Moreover, older facilities will not become obsolete as the technology advances, as these sites will still handle the traditional data centre workloads which will continue to grow alongside AI. Given the rapid expansion in this technology, it is more likely that a model training sites grows redundant. Take investors’ concerns around the DeepSeek announcement earlier this year. The low-cost, high efficiency model provoked investors to question the need for such an energy-intensive ecosystem to house and power complex AI models. Whilst the particular advancement DeepSeek initially seemed to bring now seem overstated, these concerns will persist as the technology continues to improve.
However, for investors in cloud-oriented facilities, the improved efficiency signalled an acceleration in AI adoption and demand for computing infrastructure, bolstering the sector’s growth.
Ultimately, AI training facilities remain an emerging segment, representing a growing, yet still modest share of overall demand. Investors focused on the AI segment exclusively risk missing the broader upside of AI’s expansion and while taking on inflated valuations and unpredictable returns.
Location restrictions enable opportunity
AI facilities are often remote, not requiring the same connectivity as cloud-oriented sites. As such, owners and operators struggle to benefit from the structural factors that continue to bolster cloud data centres.
Across Europe supply/demand imbalances are forcing vacancy rates to record lows in the already saturated FLAP-D markets, as well as secondary hubs like Berlin or Madrid. With land and power increasingly constrained, existing facilities become ever more valuable, even when equipped with aging mechanical, electrical, and plumbing (MEP) infrastructure.
The imbalance is largely driven by cloud-based facilities constrictions, which often must be built within specific geographical clusters to be effective. This makes it easier to forecast both where and at what rate demand will grow. Investors are now looking to create additional value by retrofitting existing data centres to support new workloads, meet new regulatory requirements and improve efficiency.
Considering these risks, it will be these network-dense facilities and flexibly designed assets in key availability zones that offer the most outsized risk-adjusted returns. These remain critical for cloud and connectivity demand, while poor site selection increasingly risks creating stranded assets.
The investment case for data centres is undeniable, though investors must be diligent in how they allocate to the sector. Cloud-oriented sites will continue to be reliably valuable assets, and considered investors will be those who prioritise location over hype. There are solutions out there, and the winners of the digital infrastructure boom will be those who keep their ears to the ground and pay close attention to the real drivers of momentum.
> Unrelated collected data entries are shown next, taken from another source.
/-- GROUP_SET (R285, R313); a change that would break R298 is refused. -/
def execGroupSet (h : ExtHdr) (c : Cert) (slice group gClass : Nat) (e : GroupCfg) (s : State) : Host.Outcome State Fault Refusal :=
  .next (s.whenUp (State.manage h (.groupSet h c slice group gClass e) 3 7
    (slice = 0xff && group < 4096 && gClass < 16 && groupOk e) c (fun _ => .ok) (fun s =>
      if s.queueRule s.xpt.isolation (fun g => if g = group then e else (s.group g).cfg) then
        (.ok, .none, (s.setGroup group e).onSch (fun x => { x with classMap := x.classMap.set group gClass }))
      else (.formatError, .none, s))))

/-- A row of R256 for a port. -/
def State.isoRow (s : State) (port : Nat) (e : IsoEntry) : List Byte :=
  let p := (s.eth.ports.getD port {}).cfg
  beBytes 16 e.pfx ++ beBytes 1 e.prefixLen ++ beBytes 1 e.cls ++ beBytes 2 0 ++ beBytes 16 p.ipAddr ++ beBytes 2 s.nodeId ++
  beBytes 1 p.plane ++ beBytes 1 1

/-- ISOLATION_EXPORT. -/
def execIsolationExport (h : ExtHdr) (c : Cert) (slice port first count : Nat) (s : State) : Host.Outcome State Fault Refusal :=
  .next (s.whenUp (State.manage h (.isolationExport h c slice port first count) 3 7
    (slice = 0xff && port < 8 && first < 16384 && 1 ≤ count && count ≤ 1024) c (fun _ => .ok) (fun s =>
      let es := s.xpt.isolation.filter (fun e => first ≤ e.1 && e.1 < first + count)
      (.ok, .rows es.length (es.map (fun e => s.isoRow port e.2)), s))))

/-- ADM_MANIFEST_LOAD (R398). -/
def execAdmManifestLoad (h : ExtHdr) (c : Cert) (slice : Nat) (m : Manifest) (s : State) : Host.Outcome State Fault Refusal :=
  .next (s.whenUp (State.manage h (.admManifestLoad h c slice m) 3 7 (slice = 0xff) c (fun _ => .ok) (fun s =>
    let r := s.loadManifest m
    (r.1, .none, r.2))))

/-! ## PEER -/

/-- A slice serves PEER traffic (R304). -/
def State.peerSlice (s : State) (slice : Nat) : Code := if slice < 8 && s.serving slice then .ok else .busy

/-- The checks that every PEER message shares (R17, R259, R304): a node-class queue pair, and its target slice. -/
def peerSpec (variant : Nat) (own : State → Code) (c : Ctx) : ExtSpec :=
  { op := 11, variant := variant, parses := true, rightOk := c.cls = 2, serving := false, own := own }

/-- A PEER message arrives and is acknowledged with a code. -/
def State.peer (h : ExtHdr) (cmd : Instr) (variant : Nat) (own : State → Code) (run : Ctx → State → Code × State) (s : State) : State :=
  s.settle.extended h cmd (peerSpec variant own) (fun c s =>
    let s := s.onCtx h.pkt.qpn (fun x => { x with lastPeer := s.now })
    let r := run c s
    r.2.respond h 11 variant r.1 0 .none)

/-- The parts of a bucket that have arrived before, joined with the last one. -/
def State.joinBucket (s : State) (b : BucketState) : BucketState :=
  (s.home.arrived.filter (fun x => x.bucket = b.bucket && x.fromNode = b.fromNode && x.slice = b.slice)).foldr (fun x a =>
    { a with seqs := x.seqs ++ a.seqs, pages := x.pages ++ a.pages, nodes := x.nodes ++ a.nodes }) b

/-- A bucket's state arrives (R202): a part is kept; the whole is written, and the bucket is admitted, from whichever node held it
(R462). One that is not awaited is acknowledged where the current map gives it to this node and it is therefore here already, else refused
BUSY and kept by its sender: the map that moves it is not installed here yet. (DESIGN CHOICE, log entry 68.) -/
def State.takeBucket (b : BucketState) (s : State) : Code × State :=
  if !s.home.awaiting.any (fun w => w.1 = b.bucket) && !s.home.awaitMarkers.contains b.fromNode then
    (if s.home.cur.any (fun m => (mapEntry m b.bucket).1 = s.nodeId) then .ok else .busy, s)
  else if !b.complete then (.ok, s.onHome (fun h => { h with arrived := h.arrived ++ [b] }))
  else match s.putBucket (s.joinBucket b) with
    | none => (.busy, s)
    | some s => (.ok, s.onHome (fun h => { h with
        arrived := h.arrived.filter (fun x => !(x.bucket = b.bucket && x.fromNode = b.fromNode && x.slice = b.slice))
        awaiting := h.awaiting.filter (fun w => !(w.1 = b.bucket)) }))

/-- PEER_BUCKET_STATE. -/
def execPeerBucketState (h : ExtHdr) (b : BucketState) (s : State) : Host.Outcome State Fault Refusal :=
  .next (s.whenUp (State.peer h (.peerBucketState h b) 0 (fun s => s.peerSlice b.slice) (fun _ s => s.takeBucket b)))

/-- A generation is the current one. -/
def State.isCurrent (s : State) (g : Nat) : Bool :=
  match s.home.cur with
  | some m => m.generation = g
  | none => false

/-- PEER_COMPLETION_MARKER (R462): one of a map that is not installed here yet is refused BUSY, so that it is not lost. -/
def execPeerCompletionMarker (h : ExtHdr) (fromNode generation : Nat) (s : State) : Host.Outcome State Fault Refusal :=
  .next (s.whenUp (State.peer h (.peerCompletionMarker h fromNode generation) 0 (fun _ => .ok) (fun _ s =>
    if s.isCurrent generation then (.ok, s.onHome (fun x => { x with awaitMarkers := x.awaitMarkers.filter (· ≠ fromNode) }))
    else if s.home.cur.any (fun m => newerGen generation m.generation) then (.busy, s)
    else (.ok, s))))

/-- The slice that holds replicas for other nodes (R221, R239). -/
def State.hostSlice (s : State) : Option Nat :=
  (List.range 8).find? (fun i => (s.slice i).state ≠ .absent && (s.cfg i).tier.repHost = 1)

/-- The check of a replica copy (R239): its page format is that of the slice that holds replicas. -/
def State.copyOwn (s : State) (r : ReplicaCopy) : Code :=
  match s.hostSlice with
  | none => .formatError
  | some i => if s.format i ≠ r.format then .formatError else s.peerSlice i

/-- Store a replica as a PUBLISHED entry (R239). -/
def State.takeCopy (r : ReplicaCopy) (s : State) : Code × State :=
  match s.hostSlice with
  | none => (.formatError, s)
  | some i =>
    let s' := s.onHome (fun x => { x with held := x.held.filter (fun g => !(g.slice = r.slice && g.name = r.page.name)) })
    let s' := if (s'.entry i r.page.name).isSome then s'.discardPage i r.page.name else s'
    match s'.putPage i { r.page with pageState := 2 } with
    | none => (.busy, s)
    | some s => (.ok, s.onEntry i r.page.name (fun e => { e with copyOf := some (r.home, r.page.frameGen) }))

/-- PEER_REPLICA_COPY. -/
def execPeerReplicaCopy (h : ExtHdr) (r : ReplicaCopy) (s : State) : Host.Outcome State Fault Refusal :=
  .next (s.whenUp (State.peer h (.peerReplicaCopy h r) 1 (fun s => s.copyOwn r) (fun _ s => s.takeCopy r)))

/-- The replica entry of a page: its slice here, and the home's version that it stands for, whatever this node's own tier moves have made
of its `frame_gen` (R239). -/
def State.replicaHere (s : State) (n : PageName) : Option (Nat × Nat) :=
  s.hostSlice.bind (fun i => (s.entry i n).bind (fun e => e.copyOf.map (fun c => (i, c.2))))

/-- PEER_GRANT (R204): the replica stands for the version for 2 ms. (PRESUMED, log entry 21.) -/
def execPeerGrant (h : ExtHdr) (slice : Nat) (name : PageName) (frameGen : Nat) (s : State) : Host.Outcome State Fault Refusal :=
  .next (s.whenUp (State.peer h (.peerGrant h slice name frameGen) 2 (fun s => s.peerSlice (s.hostSlice.getD 8)) (fun c s =>
    match s.replicaHere name with
    | some (_, g) =>
      if g = frameGen then
        (.ok, s.onHome (fun x => { x with held := x.held.filter (fun g => !(g.slice = slice && g.name = name)) ++
          [{ slice := slice, name := name, home := c.peer, frameGen := frameGen, until_ := s.now + 2000000 }] }))
      else (.miss, s)
    | none => (.miss, s))))

/-- PEER_REVOKE (R204). -/
def execPeerRevoke (h : ExtHdr) (slice : Nat) (name : PageName) (s : State) : Host.Outcome State Fault Refusal :=
  .next (s.whenUp (State.peer h (.peerRevoke h slice name) 3 (fun s => s.peerSlice (s.hostSlice.getD 8)) (fun _ s =>
    (.ok, s.onHome (fun x => { x with held := x.held.filter (fun g => !(g.slice = slice && g.name = name)) })))))

/-- PEER_RELABEL (R240): a copy with the old version takes the new one; the home grants it again on the acknowledgement. -/
def execPeerRelabel (h : ExtHdr) (slice : Nat) (name : PageName) (oldGen newGen : Nat) (s : State) :
    Host.Outcome State Fault Refusal :=
  .next (s.whenUp (State.peer h (.peerRelabel h slice name oldGen newGen) 4 (fun s => s.peerSlice (s.hostSlice.getD 8)) (fun _ s =>
    match s.replicaHere name with
    | some (i, g) =>
      if g = oldGen then
        (.ok, (s.onEntry i name (fun e => { e with copyOf := e.copyOf.map (fun x => (x.1, newGen)) })).onHome (fun x =>
          { x with held := x.held.filter (fun g => !(g.slice = slice && g.name = name)) }))
      else (.miss, s)
    | none => (.miss, s))))

/-- PEER_DROP (R239). -/
def execPeerDrop (h : ExtHdr) (slice : Nat) (name : PageName) (s : State) : Host.Outcome State Fault Refusal :=
  .next (s.whenUp (State.peer h (.peerDrop h slice name) 5 (fun s => s.peerSlice (s.hostSlice.getD 8)) (fun _ s =>
    let s := s.onHome (fun x => { x with held := x.held.filter (fun g => !(g.slice = slice && g.name = name)) })
    match s.replicaHere name with
    | some (i, _) => (.ok, s.discardPage i name)
    | none => (.ok, s))))

/-- What a peer's acknowledgement ends (R202, R204, R239, R462). -/
def State.peerAcked (a : PeerAck) (s : State) : State :=
  match a with
  | .bucket node b =>
    if s.home.outgoing.any (fun o => o.node = node && o.bucket = some b) then
      let s := s.onHome (fun h => { h with outgoing := h.outgoing.filter (fun o => !(o.node = node && o.bucket = some b)) })
      match s.home.cur with
      | none => s
      | some m => (List.range 8).foldl (fun s i => s.forgetNames i (fun h => mapBucket m 0 h = b && (mapHome m 0 h).1 = node)
          (fun k => mapBucket m 1 k = b && (mapHome m 1 k).1 = node)) s
    else s
  | .marker node g =>
    if s.home.outgoing.any (fun o => o.node = node && o.bucket.isNone && o.generation = g) then
      let s := s.onHome (fun h => { h with outgoing := h.outgoing.filter (fun o =>
        !(o.node = node && o.bucket.isNone && o.generation = g)) })
      match s.home.cur with
      | none => s
      | some m => (List.range 8).foldl (fun s i => s.forgetNames i (fun h => (mapHome m 0 h).1 = node)
          (fun k => (mapHome m 1 k).1 = node)) s
    else s
  | .copy node slice n g =>
    match s.entry slice n with
    | some e => if e.frameGen = g then (s.onCopy slice n node (fun c => { c with acked := true })).grantCopy slice n node else s
    | none => s
  | .grant node slice n g =>
    (s.onCopy slice n node (fun c => if c.granted.any (fun x => x.1 = g) && !c.revoking then { c with stands := true } else c)).grantsMoved
      slice n
  | .revoke node slice n =>
    (s.onCopy slice n node (fun c => if c.revoking then { c with granted := none, revoking := false } else c)).grantsMoved slice n
  | .relabel node slice n g =>
    match s.entry slice n with
    | some e => if e.frameGen = g then
        (s.onCopy slice n node (fun c => { c with acked := true, relabelled := none })).grantCopy slice n node else s
    | none => s

/-- PEER_ACKNOWLEDGEMENT: a response of a peer to a PEER message of this node. -/
def execPeerAcknowledgement (k : Pkt) (a : PeerAck) (s : State) : Host.Outcome State Fault Refusal :=
  .next (s.whenUp (fun s =>
    let s := s.settle
    match s.receive k (.peerAcknowledgement k a) 1 with
    | .over s => s
    | .duplicate c s => s.sendControl k.qpn 4 (.ack k.psn c.msn)
    | .fresh c s =>
      let s := (s.acceptPsn k 1).onCtx k.qpn (fun x => { x with lastPeer := s.now })
      if c.cls = 2 then s.peerAcked a else s))

end Sys2Proof.Machine
end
Sebastian Dooley, Senior Fund Manager, Principal Asset Management – Sebastian is the Senior Fund Manager covering the European Data Centre sector at Principal and is based in London having joined in February 2017. Previously he was responsible for managing a pan-European logistics separate account and was the Assistant Fund Manager for the Principal European Core Strategy. Prior to joining Principal, Sebastian worked in the Corporate Finance department of Telereal Trillium where he analysed M&A and current portfolio opportunities. Sebastian holds a Masters in Natural Sciences – Physics and Economics from Durham University and is a CFA® charterholder.